*** RECORDED INFORMATION Section Begins ***

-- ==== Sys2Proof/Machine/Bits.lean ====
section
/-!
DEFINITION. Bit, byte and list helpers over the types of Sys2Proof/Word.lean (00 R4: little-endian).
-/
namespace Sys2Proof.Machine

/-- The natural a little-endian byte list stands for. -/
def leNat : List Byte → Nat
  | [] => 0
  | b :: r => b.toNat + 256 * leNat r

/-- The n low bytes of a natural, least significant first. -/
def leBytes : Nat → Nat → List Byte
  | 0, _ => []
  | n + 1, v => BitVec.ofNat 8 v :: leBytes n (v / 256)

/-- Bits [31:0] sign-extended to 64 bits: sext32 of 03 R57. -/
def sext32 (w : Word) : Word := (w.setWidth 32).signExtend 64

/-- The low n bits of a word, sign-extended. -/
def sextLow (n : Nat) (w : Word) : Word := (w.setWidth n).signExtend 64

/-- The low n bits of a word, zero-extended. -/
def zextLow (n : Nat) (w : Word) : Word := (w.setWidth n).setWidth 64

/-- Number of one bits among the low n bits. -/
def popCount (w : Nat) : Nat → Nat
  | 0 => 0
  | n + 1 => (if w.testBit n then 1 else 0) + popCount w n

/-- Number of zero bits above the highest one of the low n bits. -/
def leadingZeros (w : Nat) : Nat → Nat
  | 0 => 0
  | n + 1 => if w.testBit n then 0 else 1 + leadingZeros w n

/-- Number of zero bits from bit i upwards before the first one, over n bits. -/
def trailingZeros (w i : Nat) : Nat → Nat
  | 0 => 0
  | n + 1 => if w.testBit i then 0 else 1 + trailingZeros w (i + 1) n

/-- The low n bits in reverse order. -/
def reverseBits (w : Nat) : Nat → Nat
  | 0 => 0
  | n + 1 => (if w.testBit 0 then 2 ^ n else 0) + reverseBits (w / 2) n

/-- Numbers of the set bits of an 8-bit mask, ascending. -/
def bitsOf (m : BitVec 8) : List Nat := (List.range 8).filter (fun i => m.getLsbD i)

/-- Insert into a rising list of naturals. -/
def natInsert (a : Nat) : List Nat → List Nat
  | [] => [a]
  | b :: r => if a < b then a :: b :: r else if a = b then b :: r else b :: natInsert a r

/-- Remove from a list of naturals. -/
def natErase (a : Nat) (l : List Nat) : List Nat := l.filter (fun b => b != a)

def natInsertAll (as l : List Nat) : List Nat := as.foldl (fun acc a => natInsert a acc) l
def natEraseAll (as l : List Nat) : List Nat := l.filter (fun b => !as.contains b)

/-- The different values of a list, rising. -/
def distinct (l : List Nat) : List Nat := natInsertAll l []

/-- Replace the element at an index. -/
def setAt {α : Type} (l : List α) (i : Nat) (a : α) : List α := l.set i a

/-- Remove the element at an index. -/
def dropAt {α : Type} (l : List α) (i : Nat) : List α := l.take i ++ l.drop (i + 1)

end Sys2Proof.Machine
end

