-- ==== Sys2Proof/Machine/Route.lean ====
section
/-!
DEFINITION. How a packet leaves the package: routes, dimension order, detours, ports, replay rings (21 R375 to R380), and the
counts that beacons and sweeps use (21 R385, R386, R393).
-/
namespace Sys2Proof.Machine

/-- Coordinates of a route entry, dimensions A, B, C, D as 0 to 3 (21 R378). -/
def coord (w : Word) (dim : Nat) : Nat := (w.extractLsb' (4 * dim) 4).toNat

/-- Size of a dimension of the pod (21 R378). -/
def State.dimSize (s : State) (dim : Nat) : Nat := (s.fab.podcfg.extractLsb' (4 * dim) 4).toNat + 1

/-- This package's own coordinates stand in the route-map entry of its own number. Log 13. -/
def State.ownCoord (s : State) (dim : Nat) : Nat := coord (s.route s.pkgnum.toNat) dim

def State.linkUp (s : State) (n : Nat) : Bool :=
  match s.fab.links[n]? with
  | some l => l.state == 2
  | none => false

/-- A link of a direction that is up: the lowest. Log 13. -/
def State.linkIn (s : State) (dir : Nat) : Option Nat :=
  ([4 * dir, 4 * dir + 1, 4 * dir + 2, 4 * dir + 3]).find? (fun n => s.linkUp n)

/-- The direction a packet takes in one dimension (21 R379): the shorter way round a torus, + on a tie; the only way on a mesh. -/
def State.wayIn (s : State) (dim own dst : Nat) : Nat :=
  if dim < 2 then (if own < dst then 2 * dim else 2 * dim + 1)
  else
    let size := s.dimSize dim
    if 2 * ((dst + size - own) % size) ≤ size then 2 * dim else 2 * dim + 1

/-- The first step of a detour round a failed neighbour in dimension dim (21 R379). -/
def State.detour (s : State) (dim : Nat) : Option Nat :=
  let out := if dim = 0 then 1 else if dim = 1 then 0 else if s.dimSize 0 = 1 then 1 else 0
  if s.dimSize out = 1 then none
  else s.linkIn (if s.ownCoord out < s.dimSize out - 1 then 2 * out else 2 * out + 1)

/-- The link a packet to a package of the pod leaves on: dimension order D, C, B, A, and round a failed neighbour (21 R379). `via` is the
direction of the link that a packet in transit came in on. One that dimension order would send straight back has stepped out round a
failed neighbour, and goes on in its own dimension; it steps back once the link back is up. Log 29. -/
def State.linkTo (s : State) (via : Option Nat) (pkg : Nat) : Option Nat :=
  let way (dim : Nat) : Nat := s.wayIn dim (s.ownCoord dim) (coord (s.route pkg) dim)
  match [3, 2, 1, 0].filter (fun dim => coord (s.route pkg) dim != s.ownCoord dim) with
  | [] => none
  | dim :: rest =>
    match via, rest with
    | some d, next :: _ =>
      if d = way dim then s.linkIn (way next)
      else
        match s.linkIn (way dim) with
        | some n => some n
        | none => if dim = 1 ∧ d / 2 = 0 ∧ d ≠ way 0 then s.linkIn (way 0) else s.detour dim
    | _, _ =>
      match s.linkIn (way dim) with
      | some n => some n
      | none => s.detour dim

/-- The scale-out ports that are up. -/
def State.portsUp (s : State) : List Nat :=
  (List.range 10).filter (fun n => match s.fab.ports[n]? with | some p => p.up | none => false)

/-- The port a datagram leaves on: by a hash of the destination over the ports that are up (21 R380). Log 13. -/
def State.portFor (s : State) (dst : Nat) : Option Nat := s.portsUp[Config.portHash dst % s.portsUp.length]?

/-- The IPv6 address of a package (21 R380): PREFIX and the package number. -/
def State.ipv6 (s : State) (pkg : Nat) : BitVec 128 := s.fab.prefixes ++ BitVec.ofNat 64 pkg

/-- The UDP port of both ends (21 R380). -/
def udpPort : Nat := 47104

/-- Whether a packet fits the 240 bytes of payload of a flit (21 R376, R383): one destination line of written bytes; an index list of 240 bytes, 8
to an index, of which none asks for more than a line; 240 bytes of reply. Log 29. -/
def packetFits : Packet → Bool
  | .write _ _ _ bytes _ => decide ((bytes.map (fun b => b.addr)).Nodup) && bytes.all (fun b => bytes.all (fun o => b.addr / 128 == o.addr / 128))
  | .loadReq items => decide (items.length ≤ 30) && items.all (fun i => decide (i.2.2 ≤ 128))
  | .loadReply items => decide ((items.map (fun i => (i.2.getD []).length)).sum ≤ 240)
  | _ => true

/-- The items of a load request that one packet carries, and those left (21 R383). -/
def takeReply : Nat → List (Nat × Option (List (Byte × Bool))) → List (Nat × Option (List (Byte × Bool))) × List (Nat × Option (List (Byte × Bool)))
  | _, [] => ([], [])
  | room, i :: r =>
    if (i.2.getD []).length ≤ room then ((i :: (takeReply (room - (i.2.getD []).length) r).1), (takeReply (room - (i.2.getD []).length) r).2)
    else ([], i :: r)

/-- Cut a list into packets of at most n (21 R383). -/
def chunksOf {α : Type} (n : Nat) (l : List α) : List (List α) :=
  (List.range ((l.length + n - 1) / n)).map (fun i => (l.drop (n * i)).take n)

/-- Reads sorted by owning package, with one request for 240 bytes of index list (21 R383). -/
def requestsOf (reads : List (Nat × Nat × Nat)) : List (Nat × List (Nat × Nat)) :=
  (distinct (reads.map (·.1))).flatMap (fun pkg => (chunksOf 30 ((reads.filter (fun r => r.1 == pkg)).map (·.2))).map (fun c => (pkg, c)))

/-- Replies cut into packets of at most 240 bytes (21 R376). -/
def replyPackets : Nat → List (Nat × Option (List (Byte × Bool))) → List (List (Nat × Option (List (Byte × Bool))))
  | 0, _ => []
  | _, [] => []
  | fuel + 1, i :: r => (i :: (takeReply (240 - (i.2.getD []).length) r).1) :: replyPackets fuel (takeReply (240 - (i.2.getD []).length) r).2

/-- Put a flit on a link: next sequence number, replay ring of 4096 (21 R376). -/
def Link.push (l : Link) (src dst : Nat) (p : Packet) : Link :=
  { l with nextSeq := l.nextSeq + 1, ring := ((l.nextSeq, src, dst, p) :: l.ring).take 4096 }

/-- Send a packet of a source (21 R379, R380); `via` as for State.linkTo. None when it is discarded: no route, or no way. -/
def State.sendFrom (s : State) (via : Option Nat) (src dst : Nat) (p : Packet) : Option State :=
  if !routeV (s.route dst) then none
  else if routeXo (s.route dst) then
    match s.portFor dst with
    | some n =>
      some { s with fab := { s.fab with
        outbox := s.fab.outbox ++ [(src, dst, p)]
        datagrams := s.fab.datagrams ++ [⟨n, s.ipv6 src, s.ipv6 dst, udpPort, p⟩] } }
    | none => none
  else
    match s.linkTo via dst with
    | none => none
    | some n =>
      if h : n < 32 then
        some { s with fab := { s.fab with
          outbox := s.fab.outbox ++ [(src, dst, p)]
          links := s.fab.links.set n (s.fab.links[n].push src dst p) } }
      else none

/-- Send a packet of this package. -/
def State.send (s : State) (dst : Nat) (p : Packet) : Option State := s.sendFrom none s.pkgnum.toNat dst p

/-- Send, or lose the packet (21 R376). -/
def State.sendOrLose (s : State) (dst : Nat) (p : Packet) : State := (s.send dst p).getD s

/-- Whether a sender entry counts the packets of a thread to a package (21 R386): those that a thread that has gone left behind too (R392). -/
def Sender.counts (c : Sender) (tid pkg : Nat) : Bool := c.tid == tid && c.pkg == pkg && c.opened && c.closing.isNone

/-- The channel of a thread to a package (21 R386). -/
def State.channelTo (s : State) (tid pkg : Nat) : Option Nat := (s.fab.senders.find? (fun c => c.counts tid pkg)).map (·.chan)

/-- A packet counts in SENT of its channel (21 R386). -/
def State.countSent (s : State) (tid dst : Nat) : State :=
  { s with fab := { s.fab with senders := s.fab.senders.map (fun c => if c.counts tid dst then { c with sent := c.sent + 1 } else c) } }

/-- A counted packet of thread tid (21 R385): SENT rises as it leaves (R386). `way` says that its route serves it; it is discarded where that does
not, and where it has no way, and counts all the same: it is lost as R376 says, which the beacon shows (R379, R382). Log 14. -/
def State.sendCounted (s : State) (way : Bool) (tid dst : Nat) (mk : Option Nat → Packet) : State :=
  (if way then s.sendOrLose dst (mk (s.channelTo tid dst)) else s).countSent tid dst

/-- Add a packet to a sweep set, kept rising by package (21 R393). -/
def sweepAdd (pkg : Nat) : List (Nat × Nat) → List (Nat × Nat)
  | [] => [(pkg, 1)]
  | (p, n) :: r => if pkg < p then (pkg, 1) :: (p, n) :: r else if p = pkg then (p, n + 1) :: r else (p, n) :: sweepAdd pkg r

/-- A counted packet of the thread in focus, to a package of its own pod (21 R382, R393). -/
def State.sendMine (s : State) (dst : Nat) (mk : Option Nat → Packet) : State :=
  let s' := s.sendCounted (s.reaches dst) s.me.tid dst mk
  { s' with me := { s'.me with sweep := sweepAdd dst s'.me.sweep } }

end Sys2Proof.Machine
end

*** RECORDED INFORMATION Section Ends ***
*** RECORDED INFORMATION Section Begins ***

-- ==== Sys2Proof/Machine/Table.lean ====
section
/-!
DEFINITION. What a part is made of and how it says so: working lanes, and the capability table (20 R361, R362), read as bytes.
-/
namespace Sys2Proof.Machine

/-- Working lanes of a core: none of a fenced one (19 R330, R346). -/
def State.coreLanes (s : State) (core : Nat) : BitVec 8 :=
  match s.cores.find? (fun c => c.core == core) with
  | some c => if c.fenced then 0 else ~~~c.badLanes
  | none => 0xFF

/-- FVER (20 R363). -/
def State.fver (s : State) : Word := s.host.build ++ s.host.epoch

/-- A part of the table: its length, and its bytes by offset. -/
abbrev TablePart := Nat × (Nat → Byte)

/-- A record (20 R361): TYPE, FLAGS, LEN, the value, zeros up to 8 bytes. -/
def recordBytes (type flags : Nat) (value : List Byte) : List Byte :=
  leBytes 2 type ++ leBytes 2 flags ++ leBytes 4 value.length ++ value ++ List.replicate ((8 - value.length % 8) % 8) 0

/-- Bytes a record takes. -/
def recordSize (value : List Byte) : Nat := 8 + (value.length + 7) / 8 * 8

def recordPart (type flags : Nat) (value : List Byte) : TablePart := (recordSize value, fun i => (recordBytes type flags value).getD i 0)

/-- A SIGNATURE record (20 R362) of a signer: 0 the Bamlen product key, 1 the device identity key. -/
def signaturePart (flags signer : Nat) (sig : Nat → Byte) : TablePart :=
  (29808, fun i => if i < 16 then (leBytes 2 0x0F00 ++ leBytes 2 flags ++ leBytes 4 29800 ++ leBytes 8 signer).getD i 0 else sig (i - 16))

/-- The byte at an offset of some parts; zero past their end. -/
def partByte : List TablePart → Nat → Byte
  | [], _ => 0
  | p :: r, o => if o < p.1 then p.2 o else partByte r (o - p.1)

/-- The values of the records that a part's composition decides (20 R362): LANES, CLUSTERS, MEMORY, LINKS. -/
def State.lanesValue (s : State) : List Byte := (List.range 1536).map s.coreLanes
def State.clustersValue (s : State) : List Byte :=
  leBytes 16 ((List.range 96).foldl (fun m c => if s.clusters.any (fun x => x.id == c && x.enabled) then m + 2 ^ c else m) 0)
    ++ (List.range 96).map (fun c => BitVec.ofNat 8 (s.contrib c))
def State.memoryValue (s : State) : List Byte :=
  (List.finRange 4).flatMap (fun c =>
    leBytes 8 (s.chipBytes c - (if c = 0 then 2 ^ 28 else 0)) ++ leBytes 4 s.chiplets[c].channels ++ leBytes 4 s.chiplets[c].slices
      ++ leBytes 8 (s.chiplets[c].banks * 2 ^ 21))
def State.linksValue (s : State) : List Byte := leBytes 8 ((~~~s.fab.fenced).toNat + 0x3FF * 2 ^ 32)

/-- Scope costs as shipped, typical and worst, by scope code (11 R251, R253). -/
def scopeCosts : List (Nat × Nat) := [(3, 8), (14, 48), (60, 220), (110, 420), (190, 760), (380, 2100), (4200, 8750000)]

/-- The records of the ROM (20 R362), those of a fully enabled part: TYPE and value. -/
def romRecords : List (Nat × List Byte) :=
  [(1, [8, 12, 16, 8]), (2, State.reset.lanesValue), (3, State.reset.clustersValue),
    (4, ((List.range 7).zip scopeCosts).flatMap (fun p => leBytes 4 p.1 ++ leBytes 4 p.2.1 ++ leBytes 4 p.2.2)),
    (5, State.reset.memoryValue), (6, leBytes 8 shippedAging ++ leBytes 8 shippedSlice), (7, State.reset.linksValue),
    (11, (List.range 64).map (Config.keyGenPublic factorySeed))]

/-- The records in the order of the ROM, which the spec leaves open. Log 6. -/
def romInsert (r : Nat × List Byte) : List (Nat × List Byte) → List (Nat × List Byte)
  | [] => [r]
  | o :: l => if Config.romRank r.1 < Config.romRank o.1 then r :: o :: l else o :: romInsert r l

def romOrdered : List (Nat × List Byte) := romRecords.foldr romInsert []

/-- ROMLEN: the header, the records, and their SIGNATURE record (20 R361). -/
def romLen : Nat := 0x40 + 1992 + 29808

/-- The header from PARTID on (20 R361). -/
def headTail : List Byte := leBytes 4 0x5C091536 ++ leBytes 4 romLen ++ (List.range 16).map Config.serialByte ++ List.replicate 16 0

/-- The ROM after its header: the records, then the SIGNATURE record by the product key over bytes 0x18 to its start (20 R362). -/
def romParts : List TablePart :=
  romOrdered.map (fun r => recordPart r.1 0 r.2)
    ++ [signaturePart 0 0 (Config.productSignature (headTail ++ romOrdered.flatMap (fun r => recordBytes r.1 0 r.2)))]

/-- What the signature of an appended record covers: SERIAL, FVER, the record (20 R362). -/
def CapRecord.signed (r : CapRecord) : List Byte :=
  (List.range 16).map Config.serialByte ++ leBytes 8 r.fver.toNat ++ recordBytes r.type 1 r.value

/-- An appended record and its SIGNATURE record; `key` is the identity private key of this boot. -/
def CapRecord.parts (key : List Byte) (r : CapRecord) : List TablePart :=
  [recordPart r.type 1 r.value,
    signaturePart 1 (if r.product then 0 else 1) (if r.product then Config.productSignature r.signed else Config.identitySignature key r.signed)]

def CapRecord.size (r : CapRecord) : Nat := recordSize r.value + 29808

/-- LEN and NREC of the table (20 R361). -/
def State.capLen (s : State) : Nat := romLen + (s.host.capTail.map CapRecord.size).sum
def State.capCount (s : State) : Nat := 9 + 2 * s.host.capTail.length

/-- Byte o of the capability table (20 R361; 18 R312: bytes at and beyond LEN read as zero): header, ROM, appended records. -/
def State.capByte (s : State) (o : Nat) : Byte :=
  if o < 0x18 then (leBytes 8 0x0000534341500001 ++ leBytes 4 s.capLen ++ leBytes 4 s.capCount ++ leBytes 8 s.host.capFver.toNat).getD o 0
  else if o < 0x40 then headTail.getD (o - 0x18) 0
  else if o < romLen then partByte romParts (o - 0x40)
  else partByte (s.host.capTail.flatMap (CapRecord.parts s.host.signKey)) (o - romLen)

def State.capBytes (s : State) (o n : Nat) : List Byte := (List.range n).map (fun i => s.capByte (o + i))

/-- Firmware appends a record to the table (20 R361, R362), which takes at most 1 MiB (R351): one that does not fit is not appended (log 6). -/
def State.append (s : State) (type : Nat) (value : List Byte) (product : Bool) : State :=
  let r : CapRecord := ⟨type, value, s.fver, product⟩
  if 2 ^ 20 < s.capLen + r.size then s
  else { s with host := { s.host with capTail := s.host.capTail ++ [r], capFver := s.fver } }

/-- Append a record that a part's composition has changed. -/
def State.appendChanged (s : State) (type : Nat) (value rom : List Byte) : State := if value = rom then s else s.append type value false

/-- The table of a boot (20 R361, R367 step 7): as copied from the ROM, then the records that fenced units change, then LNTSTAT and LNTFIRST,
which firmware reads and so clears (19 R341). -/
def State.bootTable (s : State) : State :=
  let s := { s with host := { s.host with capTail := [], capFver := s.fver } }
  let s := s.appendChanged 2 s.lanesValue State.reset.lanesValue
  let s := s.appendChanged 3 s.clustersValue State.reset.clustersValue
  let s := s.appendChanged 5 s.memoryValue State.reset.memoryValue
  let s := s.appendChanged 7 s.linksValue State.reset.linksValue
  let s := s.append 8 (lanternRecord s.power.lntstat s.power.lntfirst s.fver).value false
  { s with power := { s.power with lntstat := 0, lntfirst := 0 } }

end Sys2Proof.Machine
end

*** RECORDED INFORMATION Section Ends ***

TASK DIRECTIONS: Beginning with the line holding "-- ==== Sys2Proof/Machine/Bits.lean" and ending with the line holding "256 * leNat r", write out the stretch of material above exactly; add no further lines.

SOLUTION FOR THIS PROBLEM:
-- ==== Sys2Proof/Machine/Bits.lean ====
section
/-!
DEFINITION. Bit, byte and list helpers over the types of Sys2Proof/Word.lean (00 R4: little-endian).
-/
namespace Sys2Proof.Machine

/-- The natural a little-endian byte list stands for. -/
def leNat : List Byte → Nat
  | [] => 0
  | b :: r => b.toNat + 256 * leNat r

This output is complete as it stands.